DATA EXTRACT
-- ==== Sys2Proof/Machine/Sec.lean ====
section
/-! DEFINITION. Machine/Sec.lean: partition reports, the SPDM responder, keys, IDE and TDISP (R368 to R372, R454). -/

namespace Sys2Proof.Machine

open Sys2Proof

/-! ### Measurements (R367, Table 16.7A) -/

/-- The stored measurements: the boot ROM, the firmware DIGEST and the partitions' chains. -/
def SecSt.measured (x : SecSt) (idx : Nat) : Option Bytes := (x.meas.find? fun e => e.1 == idx).map (·.2)

/-- Measurement 0x03: image SVN, fused SVN, contract level and the part number's seal field. -/
def State.measureSvn (s : State) : Bytes :=
  shake256 (Config.measBytes 3 [s.sec.imageSvn, s.sec.fusedSvn, s.gfe.level, b2n Config.sealS1]) 64

/-- Measurement 0x04: module ID, time role and Elren enables, extended by each debug grant of the steward since boot (R471). -/
def State.measureModule (s : State) : Bytes :=
  let base := shake256 (Config.measBytes 4 (s.moduleId.toNat :: bits (s.rg pgTIME 0x200) 1 0 :: (List.range 16).map fun e =>
    b2n (bitOf (s.rg (pgEl e) 0x200) 0))) 64
  s.sec.stewGrants.foldl (fun m g => shake256 (m ++ g) 64) base

/-- Every measurement the module holds, by index: from boot on, 0x03 and 0x04 as they stand. -/
def State.measTable (s : State) : Tbl Bytes :=
  if s.sec.aliasReady then Tbl.set (Tbl.set s.sec.meas 3 s.measureSvn) 4 s.measureModule else s.sec.meas

def State.measured (s : State) (idx : Nat) : Option Bytes := (s.measTable.find? fun e => e.1 == idx).map (·.2)

/-! ### Reports (R368, R454) -/

/-- The key of a VF_STATUS page. -/
def pgVS (p : Nat) : Nat := pk tVFSTATUS p

/-- REPORT_NONCE. -/
def State.nonceOf (s : State) (p : Nat) : Bytes := (List.range 8).flatMap fun i => leBytes 8 (s.rgN (pgVS p) (0x300 + 8 * i))

/-- REPORT_REQUEST: ignored while BUSY. The nonce is taken as it stands. -/
def execReportRequest (p : Nat) (s : State) : Out :=
  whenOk (s.up && decide (p < 32) && !bitOf (s.rg (pgVS p) 0x348) 0)
    ((s.setRg (pgVS p) 0x348 1).modSec fun x => { x with nonces := Tbl.set x.nonces p (s.nonceOf p) }) s

/-- A partition's report (R368): the module ID, the partition, the VF number, the generation, house time, the nonce, four measurements
and the TDI state, in 512 B whose layout and signature are open (log entry 50). -/
def State.report (s : State) (p : Nat) : Bytes :=
  toLen 512 (Config.reportBytes [s.moduleId.toNat, p, p, (s.part p).gen.toNat, s.now, (s.part p).tdi.code]
    (Tbl.get [] s.sec.nonces p :: [2, 3, measConfig p, measPlan p].map fun i => (s.measured i).getD []))

/-- REPORT_DONE: the report is in the buffer, and DONE reads 1. -/
def execReportDone (p : Nat) (s : State) : Out :=
  if !s.running || decide (32 ≤ p) || !bitOf (s.rg (pgVS p) 0x348) 0 then .next s
  else
    let b := s.report p
    let s1 := s.each (List.range 64) fun s i => s.setRg (pgVS p) (0x400 + 8 * i) (BitVec.ofNat 64 (ofLe ((b.drop (8 * i)).take 8)))
    .next ((s1.setRg (pgVS p) 0x348 2).bump pgSEC 0x048 1)

/-! ### SPDM (R369) -/

/-- The responder serves: the firmware runs and holds the alias key. -/
def State.spdmOn (s : State) : Bool := s.up && s.sec.aliasReady && s.sage.fatal.isNone && !s.sage.stewardRst

/-- A request served: counted, and its answer sent. `code` numbers the requests of R369 in its order. -/
def State.spdmAnswer (s : State) (code : Nat) (data : Bytes) : State := (s.bump pgSEC 0x040 1).send (.spdm code data)

/-- A request that is refused is answered with an error. -/
def State.spdmRefuse (s : State) : State := s.send (.spdm 0x7F [])

/-- A request served after version, capabilities and algorithms have been agreed, as SPDM orders them (PRESUMED, log entry 51). -/
def State.spdmServe (s : State) (ok : Bool) (go : State → State) : Out :=
  if !s.spdmOn then .next s
  else if ok then .next (go s) else .next s.spdmRefuse

def SecSt.agreed (x : SecSt) : Bool := x.versionDone && x.capsDone && x.algsDone

/-- An answer with `n` bytes that the spec does not lay out. -/
def State.spdmOpen (s : State) (code n : Nat) : State :=
  let b := s.freshBytes n
  b.2.spdmAnswer code b.1

/-- GET_VERSION starts a new connection. -/
def execGetVersion (s : State) : Out :=
  s.spdmServe true fun s => (s.modSec fun x => { x with versionDone := true, capsDone := false, algsDone := false }).spdmAnswer 0 [0x12]

/-- GET_CAPABILITIES. -/
def execGetCapabilities (s : State) : Out :=
  s.spdmServe s.sec.versionDone fun s => (s.modSec fun x => { x with capsDone := true }).spdmOpen 1 16

/-- NEGOTIATE_ALGORITHMS: the one set of R369. -/
def execNegotiateAlgorithms (s : State) : Out :=
  s.spdmServe (s.sec.versionDone && s.sec.capsDone) fun s => (s.modSec fun x => { x with algsDone := true }).spdmOpen 2 16

/-- GET_DIGESTS: of the chain in slot 0. -/
def execGetDigests (s : State) : Out := s.spdmServe s.sec.agreed fun s => s.spdmOpen 3 64

/-- GET_CERTIFICATE: a part of the alias chain, which lies in slot 0. -/
def execGetCertificate (slot off len : Nat) (s : State) : Out :=
  s.spdmServe (s.sec.agreed && slot == 0 && decide (off + len ≤ 65535)) fun s => s.spdmOpen 4 len

/-- CHALLENGE: signed with the alias key. -/
def execChallenge (nonce : Bytes) (s : State) : Out := s.spdmServe (s.sec.agreed && decide (nonce.length ≤ 64)) fun s => s.spdmOpen 5 114

/-- GET_MEASUREMENTS: index 0 asks their number, 0xFF all of them, another index its raw 64 B value. -/
def execGetMeasurements (idx : Nat) (s : State) : Out :=
  let all := s.measTable.flatMap fun e => leBytes 1 e.1 ++ e.2
  let data := if idx = 0 then some (leBytes 1 s.measTable.length) else if idx = 0xFF then some all else s.measured idx
  s.spdmServe (s.sec.agreed && data.isSome) fun s => s.spdmAnswer 6 (data.getD [])

/-- KEY_EXCHANGE: a session number, up to four sessions. -/
def execKeyExchange (data : Bytes) (s : State) : Out :=
  s.spdmServe (s.sec.agreed && decide (s.sec.sessions.length < 4) && decide (data.length ≤ 4096)) fun s =>
    (s.modSec fun x => { x with sessions := x.sessions ++ [(x.nextSid, false)], nextSid := x.nextSid + 1 }).spdmAnswer 7 (leBytes 2 s.sec.nextSid)

/-- A session is established. -/
def SecSt.open (x : SecSt) (sid : Nat) : Bool := x.sessions.any fun e => e.1 == sid && e.2

/-- FINISH: a session whose exchange verifies is established; one that does not ends. -/
def execFinish (sid : Nat) (verified : Bool) (s : State) : Out :=
  let begun := s.sec.sessions.any fun e => e.1 == sid && !e.2
  if !s.spdmOn then .next s
  else if !begun then .next s.spdmRefuse
  else if verified then
    .next ((s.modSec fun x => { x with sessions := x.sessions.map fun e => if e.1 = sid then (sid, true) else e }).spdmAnswer 8 [])
  else .next (s.modSec fun x => { x with sessions := x.sessions.filter fun e => e.1 != sid }).spdmRefuse

/-- KEY_UPDATE: of an established session; the keys themselves are not part of this state. -/
def execKeyUpdate (sid : Nat) (s : State) : Out := s.spdmServe (s.sec.open sid) fun s => s.spdmAnswer 9 []

/-- END_SESSION. -/
def execEndSession (sid : Nat) (s : State) : Out :=
  s.spdmServe (s.sec.open sid) fun s =>
    (s.modSec fun x => { x with sessions := x.sessions.filter fun e => e.1 != sid }).spdmAnswer 10 []

/-! ### Keys (R306, R360, R370, R372, R471) -/

/-- A KEY_SET is refused and counted. -/
def State.keyRefuse (s : State) : State := (s.bumpHi pgSEC 0x050 1).spdmRefuse

/-- A partition's flow key set: its flow counters start anew (R306), and its measurement is extended where it exists. -/
def State.setFlowKey (s : State) (p : Nat) (key : BitVec 256) : State :=
  let s1 := s.modSec fun x => { x with flowKeys := Tbl.set x.flowKeys p key }
  let ps := s1.ports.map fun (e : Nat × PortSt) => (e.1, { e.2 with fctr := Tbl.drop e.2.fctr fun k => k / 4 == p })
  let s2 := { s1 with ports := ps }
  ((if (s2.part p).state = .free then s2 else s2.measureOpen (measConfig p) 0x12 [p, key.toNat]).tdiError p)

/-- KEY_SET (R372): over an established session. A flow key is taken only while the partition's context is unbound, and is counted in
PART's ERR_COUNT and refused while the partition is torn down (R360). -/
def execKeySet (sid : Nat) (target : Option Nat) (key : BitVec 256) (s : State) : Out :=
  if !s.spdmOn then .next s
  else if !s.sec.open sid then .next s.keyRefuse
  else match target with
    | none =>
      .next (((s.modSec fun x => { x with linkKey := some key, linkKeyGen := x.linkKeyGen + 1, keySets := x.keySets + 1 }).bump pgSEC 0x050 1).spdmAnswer 11 [])
    | some p =>
      let q := s.part p
      if 32 ≤ p then .next s.keyRefuse
      else if q.state = .tearingDown ∨ q.state = .scrubbing then .next (s.countErr (pgPART p)).keyRefuse
      else if (s.ctx p).bound then .next s.keyRefuse
      else .next (((s.setFlowKey p key).bump pgSEC 0x050 1).spdmAnswer 11 [])

/-- DBG_KEY_SET (R471). -/
def execDbgKeySet (sid : Nat) (key : Bytes) (s : State) : Out :=
  s.spdmServe (s.sec.open sid && key.length == 57) fun s => (s.modSec fun x => { x with dbgKey := some key }).spdmAnswer 11 []

/-- IDE_KM (R370): stream 0 is the link stream, stream 1 + p the selective stream of VF p. -/
def execIdeKm (sid : Nat) (stream : Nat) (key : BitVec 256) (s : State) : Out :=
  s.spdmServe (s.sec.open sid && decide (stream ≤ 32)) fun s =>
    (s.modSec fun x => { x with ideKeys := Tbl.set x.ideKeys stream key, ideLink := x.ideLink || stream == 0 }).spdmAnswer 12 []

/-! ### TDISP (R371) -/

/-- A VF that exists (R425). -/
def State.vfExists (s : State) (p : Nat) : Bool := decide (p < 32) && bitOf s.pcie.vfEn p

/-- LOCK_INTERFACE: CONFIG_UNLOCKED to CONFIG_LOCKED. -/
def execLockInterface (p : Nat) (s : State) : Out :=
  s.spdmServe (s.vfExists p && (s.part p).tdi == .unlocked) fun s => (s.modPart p fun q => { q with tdi := .locked }).spdmAnswer 13 []

/-- START_INTERFACE: CONFIG_LOCKED to RUN. -/
def execStartInterface (p : Nat) (s : State) : Out :=
  s.spdmServe (s.vfExists p && (s.part p).tdi == .locked) fun s => (s.modPart p fun q => { q with tdi := .run }).spdmAnswer 14 []

/-- STOP_INTERFACE: to CONFIG_UNLOCKED, from RUN or ERROR; from CONFIG_LOCKED too (PRESUMED, log entry 51). -/
def execStopInterface (p : Nat) (s : State) : Out :=
  s.spdmServe (s.vfExists p) fun s => (s.modPart p fun q => { q with tdi := .unlocked }).spdmAnswer 15 []

end Sys2Proof.Machine
end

WHAT IS EXPECTED
Verbatim reproduction is required for the line holding "def execLockInterface (p" and for every line after it in the records, with no other line included.

OUTPUT OF THE EXERCISE
def execLockInterface (p : Nat) (s : State) : Out :=
  s.spdmServe (s.vfExists p && (s.part p).tdi == .unlocked) fun s => (s.modPart p fun q => { q with tdi := .locked }).spdmAnswer 13 []

/-- START_INTERFACE: CONFIG_LOCKED to RUN. -/
def execStartInterface (p : Nat) (s : State) : Out :=
  s.spdmServe (s.vfExists p && (s.part p).tdi == .locked) fun s => (s.modPart p fun q => { q with tdi := .run }).spdmAnswer 14 []

/-- STOP_INTERFACE: to CONFIG_UNLOCKED, from RUN or ERROR; from CONFIG_LOCKED too (PRESUMED, log entry 51). -/
def execStopInterface (p : Nat) (s : State) : Out :=
  s.spdmServe (s.vfExists p) fun s => (s.modPart p fun q => { q with tdi := .unlocked }).spdmAnswer 15 []

end Sys2Proof.Machine
end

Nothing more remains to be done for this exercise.